THE TASK:
Using the entries below, write out the line with "m2 + 10000) ∨", the line with "srcValue s p .immediate = .ok p ∧", and every line in between, exactly as each is written.
══ DATA FOR PROCESSING ══
-- ==== Sys2Proof/Certificates/Slice0/Obligations.lean ====
section
/-! DEFINITION. The statements for the provers. -/

open Sys2Proof Sys2Proof.Machine

/-! ### Encoding (30_encoding.md) -/

/-- The worked decodings of R101, each word as the spec writes it. -/
def Obligations.WorkedWordsDecodeAsTheSpecSays : Prop :=
  decode 1002 = .ok (.mul .position .immediate .position) ∧
  decode 204 = .ok (.output .relative) ∧
  decode 109 = .ok (.adjustRelativeBase .immediate) ∧
  decode 1008 = .ok (.equals .position .immediate .position) ∧
  decode 1006 = .ok (.jumpIfFalse .position .immediate) ∧
  decode 1001 = .ok (.add .position .immediate .position) ∧
  decode 1102 = .ok (.mul .immediate .immediate .position) ∧
  decode 99 = .ok .halt ∧
  decode 0 = .error (.invalidOpcode 0) ∧
  decode 1300 = .error (.invalidOpcode 1300) ∧
  decode 302 = .error (.invalidParameterMode 302 1 3) ∧
  decode 11101 = .error (.invalidDestinationMode 11101 3) ∧
  decode 13101 = .error (.invalidParameterMode 13101 2 3) ∧
  decode 1004 = .error (.invalidParameterMode 1004 0 1)

/-- R80: the two low digits of a legal cell are the opcode, each digit above that is the mode of its parameter, and the cell is
the sum of its fields. -/
def Obligations.CellDigitsAreOpcodeAndModes : Prop :=
  ∀ (v : Nat) (i : Instr), decode v = .ok i →
    v % 100 = i.code ∧
    (∀ (k : Nat) (h : k < i.modes.length), digit v (k + 2) = (i.modes[k]).digit) ∧
    (∀ k, i.modes.length ≤ k → digit v (k + 2) = 0) ∧
    v = i.code + 100 * digit v 2 + 1000 * digit v 3 + 10000 * digit v 4

/-- Decoding and encoding are inverse on the well-formed instructions and the legal cells (R97). -/
def Obligations.DecodeAcceptsExactlyTheEncodings : Prop :=
  ∀ (v : Int) (i : Instr), decode v = .ok i ↔ (i.wellFormed = true ∧ encode i = v)

/-- The 99 legal cells of R95 are exactly the cells that decode. -/
def Obligations.LegalCellsAreTheNinetyNine : Prop :=
  ∀ v : Int, (∃ i, decode v = .ok i) ↔ v ∈
    ([1, 101, 201, 1001, 1101, 1201, 2001, 2101, 2201, 20001, 20101, 20201, 21001, 21101, 21201, 22001, 22101, 22201] ++
     [2, 102, 202, 1002, 1102, 1202, 2002, 2102, 2202, 20002, 20102, 20202, 21002, 21102, 21202, 22002, 22102, 22202] ++
     [3, 203] ++ [4, 104, 204] ++
     [5, 105, 205, 1005, 1105, 1205, 2005, 2105, 2205] ++
     [6, 106, 206, 1006, 1106, 1206, 2006, 2106, 2206] ++
     [7, 107, 207, 1007, 1107, 1207, 2007, 2107, 2207, 20007, 20107, 20207, 21007, 21107, 21207, 22007, 22107, 22207] ++
     [8, 108, 208, 1008, 1108, 1208, 2008, 2108, 2208, 20008, 20108, 20208, 21008, 21108, 21208, 22008, 22108, 22208] ++
     [9, 109, 209] ++ [99] : List Int)

/-- R90 and R94: InvalidOpcode is raised by exactly the cells that are negative or whose two low digits are no opcode; an unset cell
therefore always faults when it is executed. -/
def Obligations.UnknownOpcodesAreRefused : Prop :=
  (∀ v : Int, (∃ w, decode v = .error (.invalidOpcode w)) ↔
    v < 0 ∨ v.toNat % 100 ∉ [1, 2, 3, 4, 5, 6, 7, 8, 9, 99]) ∧
  (∀ v w : Int, decode v = .error (.invalidOpcode w) → w = v) ∧
  (∀ s : State, s.status = .ready → isAddr s.pc = true → s.mem.read s.pc = 0 →
    step s = .next (faultEntry (.invalidOpcode 0) s))

/-- R91: the first mode digit 3 to 9 of an opcode with `n` parameters is reported, with its parameter and its value. -/
def Obligations.FirstBadModeDigitIsReported : Prop :=
  ∀ v n i : Nat, nparamsOf (v % 100) = some n → 1 ≤ i → i ≤ n → 2 < digit v (i + 1) →
    (∀ j, 1 ≤ j → j < i → digit v (j + 1) ≤ 2) →
    decode v = .error (.invalidParameterMode v i (digit v (i + 1)))

/-- R92: a digit other than 0 above the mode digits of an opcode with `n` parameters is reported, after those digits are checked. -/
def Obligations.ExcessDigitsAreRefused : Prop :=
  ∀ v n : Nat, nparamsOf (v % 100) = some n → (∀ j, 1 ≤ j → j ≤ n → digit v (j + 1) ≤ 2) →
    digitsAbove v (n + 2) ≠ 0 →
    decode v = .error (.invalidParameterMode v 0 (digitsAbove v (n + 2)))

/-- R93: the cells refused for an Immediate destination are exactly those of opcodes 1, 2, 7, 8 with third mode digit 1 and of opcode 3
with first mode digit 1; and the refusal happens when the cell is decoded at `pc`, before a parameter is fetched. -/
def Obligations.ImmediateDestinationsAreRefused : Prop :=
  (∀ (v w : Int) (p : Nat), decode v = .error (.invalidDestinationMode w p) ↔ w = v ∧
    ((p = 3 ∧ ∃ op ∈ [1, 2, 7, 8], ∃ m1 ∈ [0, 1, 2], ∃ m2 ∈ [0, 1, 2], v = op + 100 * m1 + 1000 * m2 + 10000) ∨
     (p = 1 ∧ v = 103))) ∧
  (∀ (s : State) (p : Nat), s.status = .ready → isAddr s.pc = true →
    decode (s.mem.read s.pc) = .error (.invalidDestinationMode (s.mem.read s.pc) p) →
    step s = .next (faultEntry (.invalidDestinationMode (s.mem.read s.pc) p) s))

/-! ### Ranges, operands (00_scope.md, 40_engine.md section 2) -/

/-- R8: the cell range of a `w`-bit cell, the address range of this hardware's 128-bit cells, and width `inf`. -/
def Obligations.CellAndAddressRanges : Prop :=
  (∀ (w : Nat) (v : Int), fitsCellOf (some w) v = true ↔ -(2 ^ (w - 1) : Int) ≤ v ∧ v ≤ 2 ^ (w - 1) - 1) ∧
  (∀ v : Int, fitsCell v = true ↔
    -170141183460469231731687303715884105728 ≤ v ∧ v ≤ 170141183460469231731687303715884105727) ∧
  (∀ a : Int, isAddr a = true ↔ 0 ≤ a ∧ a ≤ 170141183460469231731687303715884105727) ∧
  (∀ v : Int, fitsCellOf none v = true)

/-- R111: what each mode makes of a source parameter. -/
def Obligations.SourceModesResolve : Prop :=
  ∀ (s : State) (p : Int),
    srcValue s p .position = (if isAddr p then .ok (s.mem.read p.toNat) else .error (.invalidAddress p)) ∧
    srcValue s p .immediate = .ok p ∧
    srcValue s p .relative =
      (if isAddr (p + s.rb) then .ok (s.mem.read (p + s.rb).toNat) else .error (.invalidAddress (p + s.rb))) ∧
    (fitsCell p = true → (srcValue s p .position = .error (.invalidAddress p) ↔ p < 0))

/-- R112: a destination is the parameter itself, or the parameter plus the relative base, checked as an address and not
dereferenced. -/
def Obligations.DestinationModesResolve : Prop :=
  ∀ (s : State) (p : Int),
    dstAddr s p .position = (if isAddr p then .ok p.toNat else .error (.raised (.invalidAddress p))) ∧
    dstAddr s p .relative =
      (if isAddr (p + s.rb) then .ok (p + s.rb).toNat else .error (.raised (.invalidAddress (p + s.rb)))) ∧
    (∀ m, dstAddr { s with mem := [] } p m = dstAddr s p m)

/-- The parameters are fetched from the cells after the instruction cell and resolved in ascending order; the first fault is
taken and ends the cycle, for every instruction with parameters (R81, R113). -/
def Obligations.FirstFaultingParameterIsTaken : Prop :=
  (∀ (s : State) (i : Nat), param s i =
    if isAddr (s.pc + i) then .ok (s.mem.read (s.pc + i)) else .error (.invalidAddress (s.pc + i))) ∧
  (∀ (s : State) (i : Nat) (m : Mode),
    (∀ c, param s i = .error c → srcOperand s i m = .error (.raised c) ∧ dstOperand s i m = .error (.raised c)) ∧
    (∀ p, param s i = .ok p → dstOperand s i m = dstAddr s p m ∧
      (∀ a, srcValue s p m = .ok a → srcOperand s i m = .ok a) ∧
      (∀ c, srcValue s p m = .error c → srcOperand s i m = .error (.raised c)))) ∧
  (∀ (mk : Mode → Mode → Mode → Instr), mk ∈ [Instr.add, Instr.mul, Instr.lessThan, Instr.equals] →
    ∀ (s : State) (m1 m2 m3 : Mode) (c : FaultCause),
      (srcOperand s 1 m1 = .error (.raised c) → exec (mk m1 m2 m3) s = .next (faultEntry c s)) ∧
      (∀ a, srcOperand s 1 m1 = .ok a → srcOperand s 2 m2 = .error (.raised c) →
        exec (mk m1 m2 m3) s = .next (faultEntry c s)) ∧
      (∀ a b, srcOperand s 1 m1 = .ok a → srcOperand s 2 m2 = .ok b → dstOperand s 3 m3 = .error (.raised c) →
        exec (mk m1 m2 m3) s = .next (faultEntry c s))) ∧
  (∀ (mk : Mode → Mode → Instr), mk ∈ [Instr.jumpIfTrue, Instr.jumpIfFalse] →
    ∀ (s : State) (m1 m2 : Mode) (c : FaultCause),
      (srcOperand s 1 m1 = .error (.raised c) → exec (mk m1 m2) s = .next (faultEntry c s)) ∧
      (∀ a, srcOperand s 1 m1 = .ok a → srcOperand s 2 m2 = .error (.raised c) →
        exec (mk m1 m2) s = .next (faultEntry c s))) ∧
  (∀ (mk : Mode → Instr), mk ∈ [Instr.output, Instr.adjustRelativeBase] →
    ∀ (s : State) (m1 : Mode) (c : FaultCause),
      srcOperand s 1 m1 = .error (.raised c) → exec (mk m1) s = .next (faultEntry c s)) ∧
  (∀ (s : State) (m1 : Mode) (c : FaultCause),
      dstOperand s 1 m1 = .error (.raised c) → exec (.input m1) s = .next (faultEntry c s))

/-- The operands of a format are its parameters resolved in order (the terms the instruction statements below use; R113). -/
def Obligations.OperandsAreTheResolvedParameters : Prop :=
  (∀ (s : State) (m1 m2 m3 : Mode) (a b : Int) (d : Nat), operandsSSD s m1 m2 m3 = .ok (a, b, d) ↔
    ∃ p1 p2 p3, param s 1 = .ok p1 ∧ param s 2 = .ok p2 ∧ param s 3 = .ok p3 ∧
      srcValue s p1 m1 = .ok a ∧ srcValue s p2 m2 = .ok b ∧ dstAddr s p3 m3 = .ok d) ∧
  (∀ (s : State) (m1 m2 : Mode) (a b : Int), operandsSS s m1 m2 = .ok (a, b) ↔
    ∃ p1 p2, param s 1 = .ok p1 ∧ param s 2 = .ok p2 ∧ srcValue s p1 m1 = .ok a ∧ srcValue s p2 m2 = .ok b) ∧
  (∀ (s : State) (i : Nat) (m : Mode) (a : Int), srcOperand s i m = .ok a ↔
    ∃ p, param s i = .ok p ∧ srcValue s p m = .ok a) ∧
  (∀ (s : State) (i : Nat) (m : Mode) (d : Nat), dstOperand s i m = .ok d ↔
    ∃ p, param s i = .ok p ∧ dstAddr s p m = .ok d)

/-- MODEL'S CHOICE (log 6): an instruction with an Immediate destination is no instruction (R112 "unreachable"), and the model is stuck on
it once its sources resolve. No step reaches this (`ReadyCoreAlwaysAnswers`). -/
def Obligations.ImmediateDestinationIsStuck : Prop :=
  (∀ (mk : Mode → Mode → Mode → Instr), mk ∈ [Instr.add, Instr.mul, Instr.lessThan, Instr.equals] →
    ∀ (s : State) (m1 m2 : Mode) (a b p : Int), srcOperand s 1 m1 = .ok a → srcOperand s 2 m2 = .ok b →
      param s 3 = .ok p → exec (mk m1 m2 .immediate) s = .fault .immediateDestination) ∧
  (∀ (s : State) (p : Int), param s 1 = .ok p → exec (.input .immediate) s = .fault .immediateDestination)

/-! ### The ten instructions: what every cell of the opcode decodes to, each form's encoding, completion with the whole next state, and
every trap -/

/-- `ADD a, b, dest` (R140). -/
def Obligations.AddWritesTheExactSum : Prop :=
  (∀ v : Nat, v % 100 = 1 →
    (∃ m1 m2 m3, m3 ≠ .immediate ∧ decode v = .ok (.add m1 m2 m3)) ∨
    (∃ p d, decode v = .error (.invalidParameterMode v p d)) ∨ decode v = .error (.invalidDestinationMode v 3)) ∧
  ∀ (m1 m2 m3 : Mode) (s : State), m3 ≠ .immediate →
    decode (1 + 100 * m1.digit + 1000 * m2.digit + 10000 * m3.digit) = .ok (.add m1 m2 m3) ∧
    (∀ c, operandsSSD s m1 m2 m3 = .error (.raised c) → exec (.add m1 m2 m3) s = .next (faultEntry c s)) ∧
    (∀ (a b : Int) (d : Nat), operandsSSD s m1 m2 m3 = .ok (a, b, d) →
      (fitsCell (a + b) = true → isAddr (s.pc + 4) = true →
        exec (.add m1 m2 m3) s = .next { s with mem := s.mem.write d (a + b), pc := s.pc + 4 }) ∧
      (fitsCell (a + b) = false →
        exec (.add m1 m2 m3) s = .next (faultEntry (.arithmeticOverflow (a + b)) s)) ∧
      (fitsCell (a + b) = true → isAddr (s.pc + 4) = false →
        exec (.add m1 m2 m3) s = .next (faultEntry (.invalidAddress (s.pc + 4)) s)))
═══
YOUR SOLUTION:
    ((p = 3 ∧ ∃ op ∈ [1, 2, 7, 8], ∃ m1 ∈ [0, 1, 2], ∃ m2 ∈ [0, 1, 2], v = op + 100 * m1 + 1000 * m2 + 10000) ∨
     (p = 1 ∧ v = 103))) ∧
  (∀ (s : State) (p : Nat), s.status = .ready → isAddr s.pc = true →
    decode (s.mem.read s.pc) = .error (.invalidDestinationMode (s.mem.read s.pc) p) →
    step s = .next (faultEntry (.invalidDestinationMode (s.mem.read s.pc) p) s))

/-! ### Ranges, operands (00_scope.md, 40_engine.md section 2) -/

/-- R8: the cell range of a `w`-bit cell, the address range of this hardware's 128-bit cells, and width `inf`. -/
def Obligations.CellAndAddressRanges : Prop :=
  (∀ (w : Nat) (v : Int), fitsCellOf (some w) v = true ↔ -(2 ^ (w - 1) : Int) ≤ v ∧ v ≤ 2 ^ (w - 1) - 1) ∧
  (∀ v : Int, fitsCell v = true ↔
    -170141183460469231731687303715884105728 ≤ v ∧ v ≤ 170141183460469231731687303715884105727) ∧
  (∀ a : Int, isAddr a = true ↔ 0 ≤ a ∧ a ≤ 170141183460469231731687303715884105727) ∧
  (∀ v : Int, fitsCellOf none v = true)

/-- R111: what each mode makes of a source parameter. -/
def Obligations.SourceModesResolve : Prop :=
  ∀ (s : State) (p : Int),
    srcValue s p .position = (if isAddr p then .ok (s.mem.read p.toNat) else .error (.invalidAddress p)) ∧
    srcValue s p .immediate = .ok p ∧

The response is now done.